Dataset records
theorem configureBody_lock (sel : Bool) (idx res : BitVec 4) : Lock (configureBody sel idx res) := by
  unfold configureBody
  cases resolutionOf res with
  | none => exact lock_pure _
  | some r =>
    exact lock_get (fun _ _ => rfl) (fun _ => rfl) fun _ => lock_ite (lock_pure _) (configureRead_lock sel idx r)

theorem bodyOf_lock (i : Instr) : Lock (bodyOf i) := by
  cases i with
  | nop => exact lock_pure _
  | reset => exact lock_bind slotReset_lock fun _ => lock_pure _
  | writeBit data => exact lock_bind (slotWrite_lock _) fun _ => lock_pure _
  | readBit => exact lock_bind readBit_lock fun _ => lock_pure _
  | writeByte data => exact lock_bind (sendByte_lock _) fun _ => lock_pure _
  | readByte =>
    exact lock_bind recvByte_lock fun _ =>
      lock_bind (apart (fun _ _ => rfl) (fun _ => rfl) fun _ => ⟨rfl, rfl, rfl, rfl⟩) fun _ => lock_pure _
  | crcClear =>
    exact lock_bind (apart (fun _ _ => rfl) (fun _ => rfl) fun _ => ⟨rfl, rfl, rfl, rfl⟩) fun _ => lock_pure _
  | crcByte data =>
    exact lock_bind (apart (fun _ _ => rfl) (fun _ => rfl) fun _ => ⟨rfl, rfl, rfl, rfl⟩) fun _ => lock_pure _
  | searchClear => exact lock_bind clearSession_lock fun _ => lock_pure _
  | searchNext => exact searchStep_lock
  | searchFirst => exact lock_bind clearSession_lock fun _ => searchStep_lock
  | enumerate =>
    exact lock_bind (apart (fun _ _ => rfl) (fun _ => rfl) fun _ => ⟨rfl, rfl, rfl, rfl⟩) fun _ =>
      lock_get (fun _ _ => rfl) (fun _ => rfl) fun _ => enumPasses_lock _ _
  | convert sel idx => exact convertBody_lock sel idx
  | convPoll => exact convPollBody_lock
  | readTemp sel idx => exact readTempBody_lock sel idx
  | configure sel idx res => exact configureBody_lock sel idx res

/-! ### Commands -/

/-- Everything the host's next act can do to a command that ends alone in `u`. -/
theorem exec_lock {i : Instr} {s u : State} (hc : 1 ≤ s.params.cycPerUs) (he : exec i s.alone = .next u) (g : Nat)
    (rest : List HostEvent) :
    (∀ act, s.cyclesTo u ≤ g →
      exec i (s.withHost (⟨g, act⟩ :: rest)) = .next (u.withHost (⟨g - s.cyclesTo u, act⟩ :: rest))) ∧
    (g < s.cyclesTo u →
      (∃ v, exec i (s.withHost (⟨g, .reset⟩ :: rest)) = .next (blockReset v) ∧ CutShort s u rest v) ∧
      ∀ b : Access, (b.defined = false → exec i (s.withHost (⟨g, .access b⟩ :: rest)) = refuseAccess b) ∧
        (LockedWrite s.params b → rest = [] → exec i (s.withHost (⟨g, .access b⟩ :: rest)) = .next u.setOvr)) := by
  have hp : (accept s.alone).presc < s.params.cycPerUs := by
    show (if s.alone.isTick then 0 else s.alone.presc + 1) < _
    split
    · omega
    · rename_i h
      rw [isTick_iff] at h
      exact Nat.lt_of_not_le h
  obtain ⟨t, h1, h2⟩ := nextTick_lock (s := accept s.alone) rfl rfl hp
  rw [exec_eq] at he
  cases hb : bodyOf i t with
  | error c v =>
    exfalso
    have hgood := bodyOf_good i t h1.busy
    rw [hb] at hgood
    have hcalm : t.calm = true := by
      unfold State.calm
      rw [h1.host]
      rfl
    rw [CutBy.not_calm hgood] at hcalm
    cases hcalm
  | ok code v =>
    obtain ⟨k1, k2, w, k3⟩ := bodyOf_lock i t code v h1 hb
    have hall := h2.bind (f := fun _ => bodyOf i) k3 k2
    rw [List.append_nil, h2.params] at hall
    have hu : u = closeCycle (complete code v) := by
      unfold runCommand at he
      rw [hall.ends] at he
      cases he
      rfl
    have huw : u.env.wave = v.env.wave := by
      rw [hu, (closeCycle_env _).2.1]
      rfl
    have hcyc : s.cyclesTo u = (accept s.alone).params.cycPerUs - (accept s.alone).presc +
        (accept s.alone).params.cycPerUs * waveTicks w := by
      have : u.env.wave = w ++ s.env.wave := huw.trans hall.wave
      unfold State.cyclesTo
      rw [this, List.length_append, Nat.add_sub_cancel, List.take_left]
      rfl
    have ha : ∀ l, accept (s.withHost l) = (accept s.alone).withHost l := fun _ => rfl
    refine ⟨fun act hg => ?_, fun hg => ⟨?_, fun b => ⟨fun hd => ?_, fun hl hr => ?_⟩⟩⟩
    · rw [exec_eq]
      unfold runCommand
      rw [ha, hall.later g act rest (by rw [← hcyc]; exact hg), ← hcyc, hu]
      show Host.Outcome.next (closeCycle ((complete code v).withHost _)) = _
      rw [closeCycle_withHost]
    · obtain ⟨x, e, c⟩ := hall.meets g .reset rest (by rw [← hcyc]; exact hg)
      refine ⟨x, ?_, ?_⟩
      · rw [exec_eq]
        unfold runCommand
        rw [ha, e]
      · exact CutShort.mono c ⟨[], huw.symm⟩
    · obtain ⟨x, e⟩ := (hall.meets g (.access b) rest (by rw [← hcyc]; exact hg)).1 hd
      rw [exec_eq]
      unfold runCommand
      rw [ha, e]
    · have e := (hall.meets g (.access b) rest (by rw [← hcyc]; exact hg)).2 hl hr
      rw [exec_eq]
      unfold runCommand
      rw [ha, e, hu]
      show Host.Outcome.next (closeCycle (complete code v).setOvr) = _
      rw [closeCycle_setOvr (s := complete code v) k1.pend]

end Sys2Proof.Machine
end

_Task to complete:_ Taking the line with "fun _ => searchStep_lock" as the first and the line with "convPoll => exact convPollBody_lock" as the last, retype that stretch of the data above exactly, with no other lines.

_Solution to the problem:_
  | searchFirst => exact lock_bind clearSession_lock fun _ => searchStep_lock
  | enumerate =>
    exact lock_bind (apart (fun _ _ => rfl) (fun _ => rfl) fun _ => ⟨rfl, rfl, rfl, rfl⟩) fun _ =>
      lock_get (fun _ _ => rfl) (fun _ => rfl) fun _ => enumPasses_lock _ _
  | convert sel idx => exact convertBody_lock sel idx
  | convPoll => exact convPollBody_lock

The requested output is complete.